Exercise directions = Some entries follow. Reproduce exactly the lines starting at the one with "The factory record" and stopping after the one with "b.order = a.order".

Provided information =
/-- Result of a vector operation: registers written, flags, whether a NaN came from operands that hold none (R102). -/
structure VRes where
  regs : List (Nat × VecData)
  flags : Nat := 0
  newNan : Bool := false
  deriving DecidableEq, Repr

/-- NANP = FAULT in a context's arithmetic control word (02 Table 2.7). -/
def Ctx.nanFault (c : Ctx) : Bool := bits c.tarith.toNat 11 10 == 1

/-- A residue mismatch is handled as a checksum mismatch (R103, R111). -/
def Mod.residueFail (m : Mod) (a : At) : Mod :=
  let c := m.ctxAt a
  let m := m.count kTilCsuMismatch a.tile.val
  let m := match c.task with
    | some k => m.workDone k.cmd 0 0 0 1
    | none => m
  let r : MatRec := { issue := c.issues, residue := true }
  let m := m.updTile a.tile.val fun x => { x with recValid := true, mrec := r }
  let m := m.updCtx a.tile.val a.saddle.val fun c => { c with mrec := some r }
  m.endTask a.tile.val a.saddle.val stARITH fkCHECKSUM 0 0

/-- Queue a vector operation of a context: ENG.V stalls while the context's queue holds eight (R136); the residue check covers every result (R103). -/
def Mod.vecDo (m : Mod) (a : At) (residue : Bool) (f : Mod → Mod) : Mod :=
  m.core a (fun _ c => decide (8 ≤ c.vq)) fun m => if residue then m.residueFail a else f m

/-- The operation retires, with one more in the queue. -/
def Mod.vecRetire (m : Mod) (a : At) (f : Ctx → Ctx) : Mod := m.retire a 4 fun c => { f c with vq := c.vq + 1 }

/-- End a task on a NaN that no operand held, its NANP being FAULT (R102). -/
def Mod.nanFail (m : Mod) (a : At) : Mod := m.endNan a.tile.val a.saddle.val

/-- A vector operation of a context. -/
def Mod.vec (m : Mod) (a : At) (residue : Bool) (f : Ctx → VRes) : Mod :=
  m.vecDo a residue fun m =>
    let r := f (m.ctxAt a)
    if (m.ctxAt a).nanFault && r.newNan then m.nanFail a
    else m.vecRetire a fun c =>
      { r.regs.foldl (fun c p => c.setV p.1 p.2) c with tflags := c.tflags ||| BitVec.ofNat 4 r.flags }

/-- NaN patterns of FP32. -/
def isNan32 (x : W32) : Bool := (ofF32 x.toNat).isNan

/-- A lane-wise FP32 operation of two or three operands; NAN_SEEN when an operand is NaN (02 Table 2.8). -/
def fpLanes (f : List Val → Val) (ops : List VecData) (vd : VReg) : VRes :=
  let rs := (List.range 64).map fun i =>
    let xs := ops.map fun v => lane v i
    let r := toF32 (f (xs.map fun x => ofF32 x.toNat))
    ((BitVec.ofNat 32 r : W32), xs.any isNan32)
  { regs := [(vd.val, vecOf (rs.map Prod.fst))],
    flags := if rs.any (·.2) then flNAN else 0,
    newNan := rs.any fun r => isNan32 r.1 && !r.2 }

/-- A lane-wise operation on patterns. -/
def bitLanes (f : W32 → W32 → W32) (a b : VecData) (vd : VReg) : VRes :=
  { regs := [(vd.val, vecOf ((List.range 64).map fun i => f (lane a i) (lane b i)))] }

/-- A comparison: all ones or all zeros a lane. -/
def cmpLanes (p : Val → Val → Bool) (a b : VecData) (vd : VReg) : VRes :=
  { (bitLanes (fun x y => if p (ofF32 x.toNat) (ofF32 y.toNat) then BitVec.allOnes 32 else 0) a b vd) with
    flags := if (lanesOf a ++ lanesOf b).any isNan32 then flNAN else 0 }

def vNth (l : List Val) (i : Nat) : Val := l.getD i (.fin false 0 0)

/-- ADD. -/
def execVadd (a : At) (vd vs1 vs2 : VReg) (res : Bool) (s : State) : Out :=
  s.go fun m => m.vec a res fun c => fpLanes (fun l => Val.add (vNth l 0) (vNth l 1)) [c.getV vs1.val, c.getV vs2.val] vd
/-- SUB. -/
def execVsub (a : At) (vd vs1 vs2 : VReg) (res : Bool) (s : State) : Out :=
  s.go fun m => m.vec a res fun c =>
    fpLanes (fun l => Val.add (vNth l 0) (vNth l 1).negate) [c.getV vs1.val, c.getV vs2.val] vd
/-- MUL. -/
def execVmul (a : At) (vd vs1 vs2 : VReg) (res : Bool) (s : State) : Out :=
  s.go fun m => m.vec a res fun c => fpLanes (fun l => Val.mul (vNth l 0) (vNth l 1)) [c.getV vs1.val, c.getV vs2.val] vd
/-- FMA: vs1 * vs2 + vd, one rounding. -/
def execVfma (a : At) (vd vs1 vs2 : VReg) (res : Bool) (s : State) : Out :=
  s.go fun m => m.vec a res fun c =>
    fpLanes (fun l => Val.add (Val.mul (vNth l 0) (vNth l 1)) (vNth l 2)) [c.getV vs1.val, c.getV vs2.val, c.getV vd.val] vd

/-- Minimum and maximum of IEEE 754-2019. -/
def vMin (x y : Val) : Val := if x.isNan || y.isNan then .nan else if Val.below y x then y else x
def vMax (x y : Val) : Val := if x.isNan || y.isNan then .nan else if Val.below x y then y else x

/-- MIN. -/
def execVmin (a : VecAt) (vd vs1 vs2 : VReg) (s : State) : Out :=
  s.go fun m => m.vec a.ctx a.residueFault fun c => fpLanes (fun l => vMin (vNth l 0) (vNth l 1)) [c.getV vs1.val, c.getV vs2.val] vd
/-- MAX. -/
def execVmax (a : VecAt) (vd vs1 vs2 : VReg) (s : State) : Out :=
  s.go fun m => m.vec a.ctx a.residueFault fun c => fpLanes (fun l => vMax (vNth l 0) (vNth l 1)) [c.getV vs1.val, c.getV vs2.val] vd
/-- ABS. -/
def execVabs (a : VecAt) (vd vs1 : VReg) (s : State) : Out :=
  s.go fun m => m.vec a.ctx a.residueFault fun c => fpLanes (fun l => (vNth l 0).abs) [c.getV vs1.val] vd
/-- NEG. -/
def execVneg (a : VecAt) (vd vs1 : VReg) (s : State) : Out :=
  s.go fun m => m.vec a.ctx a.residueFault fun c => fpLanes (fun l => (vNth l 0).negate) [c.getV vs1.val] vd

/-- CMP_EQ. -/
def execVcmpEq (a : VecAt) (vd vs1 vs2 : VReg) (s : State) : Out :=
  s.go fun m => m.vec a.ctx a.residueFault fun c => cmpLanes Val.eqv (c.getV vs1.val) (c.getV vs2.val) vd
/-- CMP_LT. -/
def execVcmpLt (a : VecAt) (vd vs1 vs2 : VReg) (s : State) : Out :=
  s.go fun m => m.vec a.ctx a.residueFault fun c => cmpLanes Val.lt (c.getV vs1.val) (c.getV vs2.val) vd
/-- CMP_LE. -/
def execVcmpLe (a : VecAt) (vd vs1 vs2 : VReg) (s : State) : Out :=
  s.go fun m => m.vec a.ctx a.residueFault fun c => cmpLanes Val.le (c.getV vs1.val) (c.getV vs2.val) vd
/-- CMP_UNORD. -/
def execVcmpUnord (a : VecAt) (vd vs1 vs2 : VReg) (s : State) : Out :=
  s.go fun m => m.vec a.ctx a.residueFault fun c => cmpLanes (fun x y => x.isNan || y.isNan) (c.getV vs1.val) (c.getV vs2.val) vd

* * *

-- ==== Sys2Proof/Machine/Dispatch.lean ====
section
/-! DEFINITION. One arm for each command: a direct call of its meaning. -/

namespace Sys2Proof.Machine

---

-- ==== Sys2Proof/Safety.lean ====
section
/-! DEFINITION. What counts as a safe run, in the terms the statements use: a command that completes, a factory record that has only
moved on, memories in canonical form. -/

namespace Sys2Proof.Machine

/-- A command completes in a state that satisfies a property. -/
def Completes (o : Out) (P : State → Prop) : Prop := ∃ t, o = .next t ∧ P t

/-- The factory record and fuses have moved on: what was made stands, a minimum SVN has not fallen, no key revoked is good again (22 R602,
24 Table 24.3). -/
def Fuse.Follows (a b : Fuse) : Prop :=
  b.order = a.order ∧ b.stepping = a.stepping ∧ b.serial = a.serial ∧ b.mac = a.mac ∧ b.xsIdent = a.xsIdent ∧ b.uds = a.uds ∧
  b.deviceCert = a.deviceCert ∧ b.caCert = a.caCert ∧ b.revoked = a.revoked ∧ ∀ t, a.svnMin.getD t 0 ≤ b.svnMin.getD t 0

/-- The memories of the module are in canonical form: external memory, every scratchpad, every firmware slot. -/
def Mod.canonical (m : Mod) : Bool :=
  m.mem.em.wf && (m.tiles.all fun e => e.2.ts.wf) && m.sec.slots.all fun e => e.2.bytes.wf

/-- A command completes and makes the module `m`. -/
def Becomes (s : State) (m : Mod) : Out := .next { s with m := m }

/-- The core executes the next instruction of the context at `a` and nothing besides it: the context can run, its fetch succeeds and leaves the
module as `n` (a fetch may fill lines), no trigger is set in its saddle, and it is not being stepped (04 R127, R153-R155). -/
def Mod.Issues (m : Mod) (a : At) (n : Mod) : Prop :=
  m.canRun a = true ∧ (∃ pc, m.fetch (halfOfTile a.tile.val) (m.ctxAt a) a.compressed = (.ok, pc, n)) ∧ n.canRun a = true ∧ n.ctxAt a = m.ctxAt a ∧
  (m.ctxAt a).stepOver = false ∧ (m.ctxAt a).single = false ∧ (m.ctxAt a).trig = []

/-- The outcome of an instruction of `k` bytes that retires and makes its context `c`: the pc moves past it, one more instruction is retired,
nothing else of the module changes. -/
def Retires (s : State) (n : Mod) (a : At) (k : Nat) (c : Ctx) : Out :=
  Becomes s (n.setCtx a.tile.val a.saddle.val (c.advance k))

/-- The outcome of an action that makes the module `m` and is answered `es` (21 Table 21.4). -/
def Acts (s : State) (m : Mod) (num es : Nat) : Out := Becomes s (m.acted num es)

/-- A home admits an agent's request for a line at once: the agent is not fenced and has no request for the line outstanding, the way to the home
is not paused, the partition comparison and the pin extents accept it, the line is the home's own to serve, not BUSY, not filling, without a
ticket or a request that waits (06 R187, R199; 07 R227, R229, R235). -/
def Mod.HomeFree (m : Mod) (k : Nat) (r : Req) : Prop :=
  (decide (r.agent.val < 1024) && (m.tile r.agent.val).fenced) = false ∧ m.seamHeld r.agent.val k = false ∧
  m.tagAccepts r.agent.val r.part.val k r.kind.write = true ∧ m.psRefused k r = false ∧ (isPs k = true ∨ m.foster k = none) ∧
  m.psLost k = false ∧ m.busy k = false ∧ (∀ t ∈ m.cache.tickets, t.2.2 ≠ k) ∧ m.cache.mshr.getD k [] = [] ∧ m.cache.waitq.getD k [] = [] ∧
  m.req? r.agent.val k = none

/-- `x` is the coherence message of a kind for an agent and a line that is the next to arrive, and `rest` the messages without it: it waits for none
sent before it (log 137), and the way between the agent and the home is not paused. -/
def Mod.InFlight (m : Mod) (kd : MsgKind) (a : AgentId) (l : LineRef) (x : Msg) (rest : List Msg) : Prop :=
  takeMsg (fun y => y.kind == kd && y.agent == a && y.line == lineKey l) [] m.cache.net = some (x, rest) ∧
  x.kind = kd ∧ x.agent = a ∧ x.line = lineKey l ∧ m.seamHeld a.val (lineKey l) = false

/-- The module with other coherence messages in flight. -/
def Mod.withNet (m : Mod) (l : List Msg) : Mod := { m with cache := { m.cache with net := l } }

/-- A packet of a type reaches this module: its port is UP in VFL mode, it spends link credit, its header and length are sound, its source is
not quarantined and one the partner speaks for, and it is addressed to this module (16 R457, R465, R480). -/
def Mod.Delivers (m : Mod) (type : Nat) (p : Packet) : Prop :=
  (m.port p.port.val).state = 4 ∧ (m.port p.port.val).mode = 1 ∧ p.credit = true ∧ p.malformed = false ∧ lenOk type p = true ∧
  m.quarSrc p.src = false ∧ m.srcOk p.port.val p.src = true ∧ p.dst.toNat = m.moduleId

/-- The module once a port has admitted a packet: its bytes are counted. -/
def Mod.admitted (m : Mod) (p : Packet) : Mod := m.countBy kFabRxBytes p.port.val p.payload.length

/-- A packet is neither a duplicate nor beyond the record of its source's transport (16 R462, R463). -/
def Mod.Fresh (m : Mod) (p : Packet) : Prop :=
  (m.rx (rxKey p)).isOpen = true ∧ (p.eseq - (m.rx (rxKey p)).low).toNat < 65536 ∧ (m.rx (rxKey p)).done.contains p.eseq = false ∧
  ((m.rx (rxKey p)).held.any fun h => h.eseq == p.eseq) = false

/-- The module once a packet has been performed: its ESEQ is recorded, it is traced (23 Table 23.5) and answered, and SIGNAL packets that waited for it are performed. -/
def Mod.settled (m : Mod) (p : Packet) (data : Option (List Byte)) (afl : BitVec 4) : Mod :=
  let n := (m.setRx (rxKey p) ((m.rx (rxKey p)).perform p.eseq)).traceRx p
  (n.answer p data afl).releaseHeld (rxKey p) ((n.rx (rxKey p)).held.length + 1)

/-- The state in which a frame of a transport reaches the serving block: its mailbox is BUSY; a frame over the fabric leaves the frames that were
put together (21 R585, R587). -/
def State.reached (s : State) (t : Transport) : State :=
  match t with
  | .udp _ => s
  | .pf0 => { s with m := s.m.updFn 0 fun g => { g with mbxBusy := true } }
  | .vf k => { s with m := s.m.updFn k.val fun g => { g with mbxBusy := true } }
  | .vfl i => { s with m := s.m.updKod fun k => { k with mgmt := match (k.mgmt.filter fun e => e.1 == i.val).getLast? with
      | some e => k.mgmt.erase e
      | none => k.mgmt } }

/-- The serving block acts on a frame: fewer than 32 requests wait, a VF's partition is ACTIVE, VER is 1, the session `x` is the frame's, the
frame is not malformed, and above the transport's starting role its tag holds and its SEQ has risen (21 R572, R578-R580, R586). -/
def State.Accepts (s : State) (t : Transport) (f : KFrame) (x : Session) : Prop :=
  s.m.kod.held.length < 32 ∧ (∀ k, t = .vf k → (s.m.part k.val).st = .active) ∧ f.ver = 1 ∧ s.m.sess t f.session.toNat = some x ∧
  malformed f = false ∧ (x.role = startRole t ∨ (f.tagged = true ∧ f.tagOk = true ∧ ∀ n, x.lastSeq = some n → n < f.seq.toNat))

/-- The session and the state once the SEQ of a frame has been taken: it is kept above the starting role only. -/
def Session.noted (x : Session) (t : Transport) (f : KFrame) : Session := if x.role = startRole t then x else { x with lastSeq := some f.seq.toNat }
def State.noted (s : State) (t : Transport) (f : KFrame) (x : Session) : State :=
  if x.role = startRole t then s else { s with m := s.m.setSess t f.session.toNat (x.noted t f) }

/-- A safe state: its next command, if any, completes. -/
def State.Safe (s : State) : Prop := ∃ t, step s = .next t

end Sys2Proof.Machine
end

Task answer =
/-- The factory record and fuses have moved on: what was made stands, a minimum SVN has not fallen, no key revoked is good again (22 R602,
24 Table 24.3). -/
def Fuse.Follows (a b : Fuse) : Prop :=
  b.order = a.order ∧ b.stepping = a.stepping ∧ b.serial = a.serial ∧ b.mac = a.mac ∧ b.xsIdent = a.xsIdent ∧ b.uds = a.uds ∧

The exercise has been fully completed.